Exercise ▸
Extract from the entries below, exactly as given, only the lines from the line containing "job := k.job, syl" to the line containing "of the bytes", both lines included.

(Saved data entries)
↓
-- ==== Sys2Proof/Machine/CopyEngine.lean ====
section
/-!
DEFINITION. The copy engines: CPY, CPYW and CPYQ (R318 to R327), bursts and their gather packets (R318, R364), completion (R323) and faults (R330).
-/

namespace Sys2Proof.Machine

/-! ### The syllables -/

/-- A copy tag of a context. -/
def Ctx.copyTag (x : Ctx) (t : Nat) : CopyTag := SMap.get ⟨false, 0⟩ x.copies t

/-- Replaces a copy tag. -/
def Ctx.setCopyTag (x : Ctx) (t : Nat) (v : CopyTag) : Ctx := { x with copies := SMap.put ⟨false, 0⟩ x.copies t v }

/-- Every element of a scratchpad view lies in the scratchpad (R322, check 5). -/
def View.inBounds (v : View) : Bool := (List.range v.count).all fun i => inSpad (v.addr i) (max 1 (v.w / 8))

/-- The side that a view describes (R321). -/
def View.side (v : View) : Side := if v.rb then .ring v.ring else .view v

/-- The place of address `a` of a view in the core's own scratchpad, by SPACE = 0 or through the aperture (R79). -/
def ownAddr (s : State) (x : Ctx) (v : View) (a : Nat) : Option Nat :=
  if !v.global then some a
  else if 2 ^ 56 ≤ a then none
  else match reachOf s x.part .read true a (lookupNow s (dieOf x.core) x.part (a / 4096)) with
    | .ok g => match g.tgt with
      | .core c b => if c = x.core then some b else none
      | _ => none
    | _ => none

/-- What an acquiring copy of `n` elements sees of its core's own scratchpad: the slot stores of earlier bundles, and no others (R326), by address, or by its place in the source where a ring's committed slots are the source. A byte whose rounding is still open is left out, and waits. DEDUCED: log entry 37. -/
def acquired (s : State) (k : Core) (x : Ctx) (v : View) (n : Nat) : SMap Byte :=
  let see := seeAs true false x.bn
  let keep (m : SMap Byte) (key a : Nat) : SMap Byte :=
    if (m.any fun e => e.1 == key) || x.undecided see a 1 then m
    else insertBy (fun p q => decide (p.1 < q.1)) (key, engineByte x k.mem see a) m
  if v.rb then
    let r := x.ring v.ring
    (List.range (min (r.fill * r.slot) ((n * v.w + 7) / 8))).foldl (fun m b => keep m b (r.at_ (r.h + b / r.slot) + b % r.slot)) []
  else (List.range v.count).foldl (fun m i => (v.pieces (2 ^ 64) i).foldl (fun m q => match ownAddr s x v q.1 with
    | some a => (List.range q.2).foldl (fun m b => keep m (a + b) (a + b)) m
    | none => m) m) []

/-- R321, R322. -/
def execCpy (h : Hdr) (f : F3) (s : State) : Out :=
  sylS h s fun k x0 =>
    let si := 4 + f.d.toNat % 4
    let di := 4 + f.d.toNat / 4 % 4
    let x1 := x0.exchangeIf f.w si
    let x := if si = di then x1 else x1.exchangeIf f.w di
    let a := x.view si (x.rs f.b).toInt
    let b := x.view di (x.rs f.c).toInt
    let n := if a.rb then b.count else a.count
    let rt := f.d.getLsbD 5
    let ln := if f.d.getLsbD 6 then some f.sub.toNat else none
    let t := f.a.toNat
    .need (!(x.copyTag t).busy) .copyBusy
      (.need (a.shapeOk && b.shapeOk) .shapeField
        (.need (!(a.rb && b.rb) && a.w == b.w && (a.rb || b.rb || a.count == b.count) && decide (n * a.w / 8 < 2 ^ 48)) .copyShape
          (.need ((a.global || a.rb || a.aligned) && (b.global || b.rb || b.aligned)) .misalign
            (.need ((a.global || a.rb || a.inBounds) && (b.global || b.rb || b.inBounds)) .bounds
              (let c : Copy :=
                 { id := s.nextId, die := dieOf s.cur, engine := (s.copyEngines x.part (dieOf s.cur)).headD 0, part := x.part, job := x.job
                   by_ := .cpy s.cur x.team t ln rt, scope := scopeOf f, acq := acqOf f, rel := relOf f, issued := x.bn
                   w := a.w, n, unit := 1, src := a.side, dst := b.side, done := 0, upto := 0, bursts := []
                   fault := none, slots := 0, rtWait := none, stopped := false
                   shadow := if acqOf f then acquired s k x a n else [], since := none }
               let s := s.setCtx s.cur x
               let s := if acqOf f then s.onCtx s.cur fun y => y.raiseFloor (scopeOf f) else s
               let done (s : State) : State :=
                 let s := if relOf f then s.released s.cur (scopeOf f) else s
                 match ln with
                 | some l => s.bump s.cur l
                 | none => s
               .ok (if n = 0 ∧ !rt then done (s.onCtx s.cur fun y => y.setCopyTag t ⟨false, 0⟩)
                 else { s.onCtx s.cur fun y => y.setCopyTag t ⟨true, 0⟩ with copies := s.copies ++ [c], nextId := s.nextId + 1 }))))))

/-- R324. -/
def execCpyw (h : Hdr) (f : F3) (s : State) : Out :=
  syl h s fun _ x =>
    let ts := if f.sub.getLsbD 0 then List.range 16 else [f.a.toNat]
    .await (ts.all fun t => !(x.copyTag t).busy) (.ok x)

/-- The incomplete copy of tag `t` of the context on core `c`. -/
def State.tagged (s : State) (c t : Nat) : Option Copy := (s.copiesOf c).find? fun k => match k.by_ with
  | .cpy _ _ u _ _ => u == t
  | .record .. => false

/-- The bytes that the last copy of tag `t` has completed (R325). -/
def tagBytes (s : State) (c : Nat) (x : Ctx) (t : Nat) : Nat :=
  if (x.copyTag t).busy then ((s.tagged c t).map fun k => k.bytes s).getD 0 else (x.copyTag t).bytes

/-- R325. -/
def execCpyq (h : Hdr) (f : F3) (s : State) : Out :=
  syl h s fun _ x =>
    let t := f.a.toNat
    .ok (x.putS h 2 f.b (BitVec.ofNat 64 (tagBytes s s.cur x t + b2n (x.copyTag t).busy * 2 ^ 63)))

/-! ### Bursts -/

/-- Changes a copy. -/
def State.onCopy (s : State) (id : Nat) (g : Copy → Copy) : State :=
  { s with copies := s.copies.map fun k => if k.id = id then g k else k }

namespace Copy

/-- Addresses are taken modulo 2^56 for a record (R328), and modulo 2^64 for a CPY (R207). -/
def modulus (k : Copy) : Nat := match k.by_ with
  | .cpy .. => 2 ^ 64
  | .record .. => 2 ^ 56

/-- The core whose context issued the copy. -/
def core (k : Copy) : Option Nat := match k.by_ with
  | .cpy c _ _ _ _ => some c
  | .record .. => none

/-- The tag under which a fault is reported (R330). -/
def tag (k : Copy) : Nat := match k.by_ with
  | .cpy _ _ t _ _ => t
  | .record .. => 0

/-- Queue and index of a record copy, as a stop record gives them (Table 16.3). -/
def detail (k : Copy) : Nat := match k.by_ with
  | .cpy .. => 0
  | .record src _ _ => src.detail

/-- Elements in a burst (R318). -/
def burst (k : Copy) : Nat := 2048 * 8 / k.w

/-- The ring of the copy, of the context that issued it. -/
def ring (k : Copy) : Option Nat := match k.src, k.dst with
  | .ring r, _ => some r
  | _, .ring r => some r
  | _, _ => none

/-- RT of a CPY. -/
def isRt (k : Copy) : Bool := match k.by_ with
  | .cpy _ _ _ _ rt => rt
  | .record .. => false

/-- The end of what may be sent: the element of a fault, or the last. -/
def limit (k : Copy) : Nat := (k.fault.map CopyFault.elem).getD k.n

/-- Burst `b` of the copy, changed. -/
def onBurst (k : Copy) (b : Burst) (g : Burst → Burst) : Copy :=
  { k with bursts := k.bursts.map fun c => if c.lo = b.lo then g c else c }

/-- A fault at element `i`, for the slot of `unit`: the first in element order is the copy's. -/
def meetAt (k : Copy) (unit i cause va : Nat) : Copy :=
  let i := i / k.unit * k.unit
  if k.fault.all fun f => decide (i < f.elem) then { k with fault := some ⟨i, cause, va, unit⟩ } else k

end Copy

/-- Copy `id` meets a fault at element `i`, for the slot of `unit` (R330). Of two, the later in element order is not reported; an uncorrectable error goes to recovery all the same (R365). -/
def State.meetAt (s : State) (id unit i cause va : Nat) : State :=
  match s.copy id with
  | none => s
  | some k =>
    let t := s.onCopy id fun k => k.meetAt unit i cause va
    let lost := k.fault.map fun f => if decide (i / k.unit * k.unit < f.elem) then f else ⟨i, cause, va, unit⟩
    match lost with
    | some f => if f.cause = Cause.uncorrectable.code then t.engineFault k.part f.unit f.cause k.tag f.va (k.bytes s) k.job else t
    | none => t

/-- A fault at element `i`, in burst `b` of copy `k`. -/
def State.meet (s : State) (k : Copy) (b : Burst) (i cause va : Nat) : State := s.meetAt k.id (unitCopy k.die b.engine) i cause va

/-- A copy's fault, reported with its completed prefix (R330). The copy stops. -/
def copyFault (s : State) (k : Copy) (unit cause va : Nat) : State :=
  (s.raise k.part { unit, kind := 4, cause, tag := k.tag, pc := 0, va, count := k.bytes s, detail := k.detail
                    job := k.job, syl := 0, slot := 0, cycle := s.cycle }).onCopy k.id fun c => { c with stopped := true, fault := none }

/-- Where the bytes from an address on are: their target, or that they wait, or their fault. -/
inductive Spot where
  | pad (a : Nat)
  | at_ (g : Access.Ok)
  | wait
  | fault (cause va : Nat)
  deriving DecidableEq, Repr

/-- The place of the bytes of a view from address `a` on. -/
def spotAt (s : State) (k : Copy) (kind : Access) (v : View) (a : Nat) : Spot :=
  if !v.global then .pad a
  else match peekReach s (.copy k.id) k.die k.part kind true a with
    | .miss => .wait
    | .fault c => .fault c a
    | .ok g =>
      if s.converting g.tgt.addr && (match g.tgt with
        | .home _ _ => true
        | _ => false) then .fault Cause.convertBusy.code a else .at_ g

/-- The place of the first byte of element `i` of a view. -/
def spotOf (s : State) (k : Copy) (kind : Access) (v : View) (i : Nat) : Spot := spotAt s k kind v (v.addr i % k.modulus)

/-- The first element of a list that has no place yet: it waits or faults. -/
def firstBad (s : State) (k : Copy) (kind : Access) (v : View) : List Nat → Option (Nat × Spot)
  | [] => none
  | i :: is =>
    match (v.pieces k.modulus i).findSome? fun q => match spotAt s k kind v q.1 with
      | .wait => some Spot.wait
      | .fault c a => some (.fault c a)
      | _ => none with
    | some w => some (i, w)
    | none => firstBad s k kind v is

/-- The first bad element over both sides; the source comes first. -/
def burstBad (s : State) (k : Copy) (is : List Nat) : Option (Nat × Spot) :=
  let one (kind : Access) : Side → Option (Nat × Spot)
    | .view v => firstBad s k kind v is
    | .ring _ => none
  match one .read k.src, one .write k.dst with
  | some a, some b => some (if b.1 < a.1 then b else a)
  | a, b => a.or b

/-- Asks for the translations of one side of elements; the first that fails comes with its element (R389, R390). -/
def askSide (s : State) (k : Copy) (is : List Nat) : Side → State × Option (Nat × Nat × Nat)
  | .view v => if v.global then askAll s (.copy k.id) k.die k.part v k.modulus is else (s, none)
  | .ring _ => (s, none)

/-- Asks for the translations of both sides of elements. -/
def askSides (s : State) (k : Copy) (is : List Nat) : State × Option (Nat × Nat × Nat) :=
  let (s, a) := askSide s k is k.src
  let (s, b) := askSide s k is k.dst
  (s, match a, b with
    | some x, some y => some (if y.1 < x.1 then y else x)
    | x, y => x.or y)

/-- The addresses that RT looks at: those of the pieces of the destination's elements, or BASE where there are none (R322, R323). -/
def Copy.rtAddrs (k : Copy) : List Nat :=
  match k.dst with
  | .ring _ => []
  | .view v => if !v.global then [] else if k.n = 0 then [v.base % 2 ^ 64]
    else (List.range k.n).flatMap fun i => (v.pieces k.modulus i).map Prod.fst

/-- The core whose aperture holds the whole destination, where its translations are there (R323). -/
def rtCore (s : State) (k : Copy) : Option Nat :=
  let cores := k.rtAddrs.map fun a =>
    match peekReach s (.copy k.id) k.die k.part .write true a with
    | .ok g => match g.tgt with
      | .core c _ => some c
      | _ => none
    | _ => none
  match cores with
  | some c :: cs => if cs.all fun d => d == some c then some c else none
  | _ => none

/-- RT's destination has a translation still to come (R323). -/
def rtWaits (s : State) (k : Copy) : Bool :=
  k.rtAddrs.any fun a => match peekReach s (.copy k.id) k.die k.part .write true a with
    | .miss => true
    | _ => false

/-- The context of a copy, where it is resident. -/
def Copy.ctx (s : State) (k : Copy) : Option Ctx := k.core.bind s.ctx

/-- The elements that ring slots hold, or that ring room takes: the others wait (R266). -/
def ringEnd (s : State) (k : Copy) : Nat :=
  match k.ctx s, k.src, k.dst with
  | some x, .ring r, _ => (k.slots + (x.ring r).fill) * (x.ring r).slot * 8 / k.w
  | some x, _, .ring r => (k.slots + (x.ring r).free + (x.ring r).resv) * (x.ring r).slot * 8 / k.w
  | _, _, _ => k.n

/-- A copy's ring is its own to use (R266). -/
def copyRole (s : State) (k : Copy) : Bool :=
  match k.ctx s, k.src, k.dst with
  | some x, .ring r, _ => (x.ring r).init && (x.ring r).cons == 2 && decide (0 < (x.ring r).slot)
  | some x, _, .ring r => (x.ring r).init && (x.ring r).prod == 2 && decide (0 < (x.ring r).slot)
  | _, _, _ => true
↑
Output of the exercise ▸
                    job := k.job, syl := 0, slot := 0, cycle := s.cycle }).onCopy k.id fun c => { c with stopped := true, fault := none }

/-- Where the bytes from an address on are: their target, or that they wait, or their fault. -/
inductive Spot where
  | pad (a : Nat)
  | at_ (g : Access.Ok)
  | wait
  | fault (cause va : Nat)
  deriving DecidableEq, Repr

/-- The place of the bytes of a view from address `a` on. -/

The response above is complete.